[[ Supplied records open ]]

-- ==== Sys2Proof/Machine/Haywain.lean ====
section
/-!
DEFINITION. The Haywain's host queues (spec/02_host_attachment.md, R89 to R101, R880): the commands HQ_TAIL_DOORBELL,
H2D, D2H, FENCE, DESCRIPTOR_COMPLETE and HQ_RESUME.
-/
namespace Sys2Proof.Machine

def hqOf (s : State) (k : Nat) : List HDesc := (s.hiu.hqs.getD k ⟨[]⟩).q

def putHq (s : State) (k : Nat) (q : List HDesc) : State :=
  s.onHiu fun h => { h with hqs := h.hqs.set k ⟨q⟩ }

/-- The device range [a, a + n) meets the range [lo, lo + len) of some Player's Loft (R251). -/
def touchesLoft (a n lo len : Nat) : Bool :=
  decide (a < loftEnd) && (List.range ((a + n - 1) / 0x600000 - a / 0x600000 + 1)).any fun i =>
    let b := (a / 0x600000 + i) * 0x600000 + lo
    decide (a < b + len) && decide (b < a + n)

/-- The range lies in the Loft, in the weight view's span or in Meadow (R253). -/
def rangeOk (s : State) (a n : Nat) : Bool :=
  decide (a + n ≤ loftEnd) || inWeightView s a n || (decide (meadowBase ≤ a) && decide (a + n ≤ meadowEnd))

/-- A legal descriptor (Table HAY-2, R95, R253, R811). -/
def descLegal (s : State) (d : Desc) : Bool :=
  bits d 9 23 = 0 && bits d 224 32 = 0 &&
    (dOp d = 3 ||
      ((dOp d = 1 || dOp d = 2) && decide (4 ≤ dLen d) && decide (dLen d ≤ 16777216) && dLen d % 4 = 0 &&
        dHost d % 4 = 0 && dDev d % 4 = 0 && rangeOk s (dDev d) (dLen d) &&
        !(touchesLoft (dDev d) (dLen d) 0x20000 ((wGran s + get s Fld.plyLoftPartC) * 0x10000)) &&
        !(dOp d = 1 && decide (weightBase ≤ dDev d) && decide (dDev d < meadowBase) &&
          get s Fld.plyWloadStatusState ≠ 1)))

/-- The oldest descriptor of queue `k` that has not finished, if it is accepted and the queue runs (R89, R90). -/
def hqNext (s : State) (k : Nat) : Option (Nat × HDesc) :=
  if !isSet s (Fld.hqCtlEn k) || isSet s (Fld.hqStatusHalted k) || s.hiu.hostLost then none
  else
    match findIdx (fun d => !d.finished) ((hqOf s k).takeWhile fun d => d.stamp ≠ 0) with
    | some i => ((hqOf s k)[i]?).map fun d => (i, d)
    | none => none

/-- Descriptor `i` of queue `k` has finished with an error code of HAY_HQ_STATUS.ERR, 0 for none. -/
def hqFinish (s : State) (k i err : Nat) : State :=
  putHq s k ((hqOf s k).modify i fun d => { d with finished := true, err := err })

/-- The queue accepts what it can, and HEAD of a host queue is the next descriptor to accept (R90). -/
def hqHead (s : State) (k : Nat) : State :=
  let s := acceptHq s k
  let size := 2 ^ get s (Fld.hqCtlLog2size k)
  let wait := ((hqOf s k).filter fun d => d.stamp = 0).length
  wmUpdate (set s (Fld.hqHeadIdx k) ((get s (Fld.hqTailIdx k) + size - wait % size) % size)) (0x9C + k)

/-- Write bytes at a device address as the Haywain does: through the weight view where the address lies in it (R252). -/
def writeDevice (s : State) (a : Nat) (bs : List Byte) : State :=
  ((bs.zip (List.range bs.length)).foldl (fun s p => writeByte s (physOf (a + p.2)) p.1)) s

/-- The address a register command of host queue `k` writes. -/
def hqCtlOff (k : Nat) : Nat := 0xE00108 + 0x20 * k

/-- HQ_TAIL_DOORBELL (R61, R89, R90): the descriptors between the old tail and the new one are given to the queue. -/
def execHqTailDoorbell (k : Fin 4) (v : Word) (descs : List Desc) (s : State) : Host.Outcome State Fault Refusal :=
  .next (let size := 2 ^ get s (Fld.hqCtlLog2size k.val)
    if !writable s 0 (hqCtlOff k.val) then s
    else if size ≤ bits v 0 16 then set s (Fld.fnStatusDbErr 0) 1
    else
      let n := (bits v 0 16 + size - get s (Fld.hqTailIdx k.val)) % size
      let s := set s (Fld.hqTailIdx k.val) (bits v 0 16)
      hqHead (putHq s k.val (hqOf s k.val ++ (descs.take n).map fun d => ⟨d, false, 0, 0⟩)) k.val)

/-- H2D (R89, R99, R100, R290, R811, R880): the oldest open descriptor of the queue reads host memory into the device. Granules are
counted from the descriptor's first byte (log entry 143). -/
def execH2d (k : Fin 4) (data : List Byte) (x : Xfer) (s : State) : Host.Outcome State Fault Refusal :=
  .next (match hqNext s k.val with
    | none => s
    | some (i, h) =>
      let d := h.d
      if dOp d ≠ 1 || !descLegal s d then s
      else if !domLit s 56 then demandDom s 56
      else if sealedMode s && touchesLoft (dDev d) (dLen d) 0 0x20000 then
        hqFinish (audit s 1 0 false stSealedDenied (0x80000000 + (28 + k.val))) k.val i 5
      else
        let bs := data.take (dLen d)
        let mark (s : State) (n : Nat) : State :=
          x.poison.foldl (fun s o => if o < n then setPoison s (physOf (dDev d + o)) else s) s
        match x.fault with
        | some g =>
          let s := if x.wrote then mark (writeDevice s (dDev d) (bs.take (64 * g))) (min (64 * g) (dLen d)) else s
          hqFinish s k.val i 2
        | none =>
          let s := mark (writeDevice s (dDev d) bs) (dLen d)
          hqFinish s k.val i (if x.poison.isEmpty then 0 else 3))

/-- D2H (R89, R94, R99, R100, R836): the oldest open descriptor of the queue writes host memory from the device. -/
def execD2h (k : Fin 4) (x : Xfer) (s : State) : Host.Outcome State Fault Refusal :=
  .next (match hqNext s k.val with
    | none => s
    | some (i, h) =>
      let d := h.d
      if dOp d ≠ 2 || !descLegal s d then s
      else if !domLit s 56 then demandDom s 56
      else if sealedMode s then hqFinish (audit s 1 0 false stSealedDenied (0x80000000 + (28 + k.val))) k.val i 5
      else
        let bs := (List.range (dLen d)).map fun o => readByte s (physOf (dDev d + o))
        let poison := (List.range (dLen d / 4)).any fun o => poisoned s (physOf (dDev d + 4 * o)) 4
        let put (s : State) (bs : List Byte) : State := s.onOut fun o => { o with host := o.host ++ [(dHost d, bs)] }
        match x.fault with
        | some g => hqFinish (if x.wrote then put s (bs.take (64 * g)) else s) k.val i 2
        | none => hqFinish (put s bs) k.val i (if poison then 3 else 0))

/-- A queue of the device's own holds a transfer that a FENCE accepted as `stamp` waits for: prompt pulls in queues 0 to 3, Heath
spills and fills in 8 to 15, a checkpoint drain in 16 to 23, a capsule or a Costume load in 24 to 27 (Table HAY-1). The queues of
one owner count as one (log entry 144). -/
def ownBusy (s : State) (j stamp : Nat) : Bool :=
  if j < 4 then s.hiu.outcomes.any fun o => o.card.isSome && !o.ready && decide (o.stamp < stamp)
  else if j < 8 then false
  else if j < 16 then
    (s.stm.board.any fun c => decide (c.heath = .spilling ∨ c.heath = .filling) && decide (selfDev s ∉ c.reports)) ||
      s.mdw.spills.any fun x => x.fill || !s.mdw.heath.any fun h => h.slot = x.slot
  else if j < 24 then !s.und.draining.isEmpty
  else s.pbk.emitDue || s.wdr.load.isSome

/-- FENCE (R93): done once every descriptor accepted earlier into its queue and the masked ones has completed. -/
def execFence (k : Fin 4) (s : State) : Host.Outcome State Fault Refusal :=
  .next (match hqNext s k.val with
    | none => s
    | some (i, h) =>
      let clear := (List.range 32).all fun j =>
        j = 28 + k.val || !bit h.d (32 + j) ||
          (if j < 28 then !ownBusy s j h.stamp
          else !((hqOf s (j - 28)).any fun e => decide (e.stamp ≠ 0) && decide (e.stamp < h.stamp)))
      if dOp h.d = 3 && descLegal s h.d && i = 0 && clear then hqFinish s k.val i 0 else s)

/-- DESCRIPTOR_COMPLETE (R91, R95): the head of the queue is reported; an illegal one moves nothing and halts it. -/
def execDescriptorComplete (k : Fin 4) (s : State) : Host.Outcome State Fault Refusal :=
  .next (match hqOf s k.val with
    | [] => s
    | h :: r =>
      if isSet s (Fld.hqStatusHalted k.val) then s
      else if h.finished then
        let s := set (set (putHq s k.val r) (Fld.hqTagV k.val) (dTag h.d)) (Fld.hqStatusErr k.val) h.err
        let s := if dIrq h.d then s.onOut fun o => { o with msix := o.msix ++ [(0, get s (Fld.hqCtlVec k.val))] } else s
        hqHead s k.val
      else if h.stamp = 0 || !isSet s (Fld.hqCtlEn k.val) then s
      else if !descLegal s h.d then
        let s := set (set (putHq s k.val r) (Fld.hqTagV k.val) (dTag h.d)) (Fld.hqStatusErr k.val) 1
        hqHead (set s (Fld.hqStatusHalted k.val) 1) k.val
      else s)

/-- HQ_RESUME (R95): a halt is cleared and the queue goes on after the failed descriptor. -/
def execHqResume (k : Fin 4) (v : Word) (s : State) : Host.Outcome State Fault Refusal :=
  .next (let t := commandWord s 0 (hqCtlOff k.val) v
    if writable s 0 (hqCtlOff k.val) && bit v 1 then hqHead (set t (Fld.hqStatusHalted k.val) 0) k.val else t)

/-- Every outstanding descriptor of a queue completes with error ABORTED (R103, R106, R599). -/
def abortQueue (s : State) (k : Nat) : State :=
  match ((hqOf s k).takeWhile fun d => d.stamp ≠ 0).getLast? with
  | none => s
  | some l => hqHead (set (set (putHq s k ((hqOf s k).filter fun d => d.stamp = 0)) (Fld.hqTagV k) (dTag l.d)) (Fld.hqStatusErr k) 4) k

def abortQueues (s : State) : State := (List.range 4).foldl abortQueue s

end Sys2Proof.Machine
end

[[ Supplied records closed ]]

• [Task to complete] Restate the entries above word for word, beginning with their first line and ending with the line holding "dHost d % 4"; omit everything else.

• [Answer for the task]
-- ==== Sys2Proof/Machine/Haywain.lean ====
section
/-!
DEFINITION. The Haywain's host queues (spec/02_host_attachment.md, R89 to R101, R880): the commands HQ_TAIL_DOORBELL,
H2D, D2H, FENCE, DESCRIPTOR_COMPLETE and HQ_RESUME.
-/
namespace Sys2Proof.Machine

def hqOf (s : State) (k : Nat) : List HDesc := (s.hiu.hqs.getD k ⟨[]⟩).q

def putHq (s : State) (k : Nat) (q : List HDesc) : State :=
  s.onHiu fun h => { h with hqs := h.hqs.set k ⟨q⟩ }

/-- The device range [a, a + n) meets the range [lo, lo + len) of some Player's Loft (R251). -/
def touchesLoft (a n lo len : Nat) : Bool :=
  decide (a < loftEnd) && (List.range ((a + n - 1) / 0x600000 - a / 0x600000 + 1)).any fun i =>
    let b := (a / 0x600000 + i) * 0x600000 + lo
    decide (a < b + len) && decide (b < a + n)

/-- The range lies in the Loft, in the weight view's span or in Meadow (R253). -/
def rangeOk (s : State) (a n : Nat) : Bool :=
  decide (a + n ≤ loftEnd) || inWeightView s a n || (decide (meadowBase ≤ a) && decide (a + n ≤ meadowEnd))

/-- A legal descriptor (Table HAY-2, R95, R253, R811). -/
def descLegal (s : State) (d : Desc) : Bool :=
  bits d 9 23 = 0 && bits d 224 32 = 0 &&
    (dOp d = 3 ||
      ((dOp d = 1 || dOp d = 2) && decide (4 ≤ dLen d) && decide (dLen d ≤ 16777216) && dLen d % 4 = 0 &&
        dHost d % 4 = 0 && dDev d % 4 = 0 && rangeOk s (dDev d) (dLen d) &&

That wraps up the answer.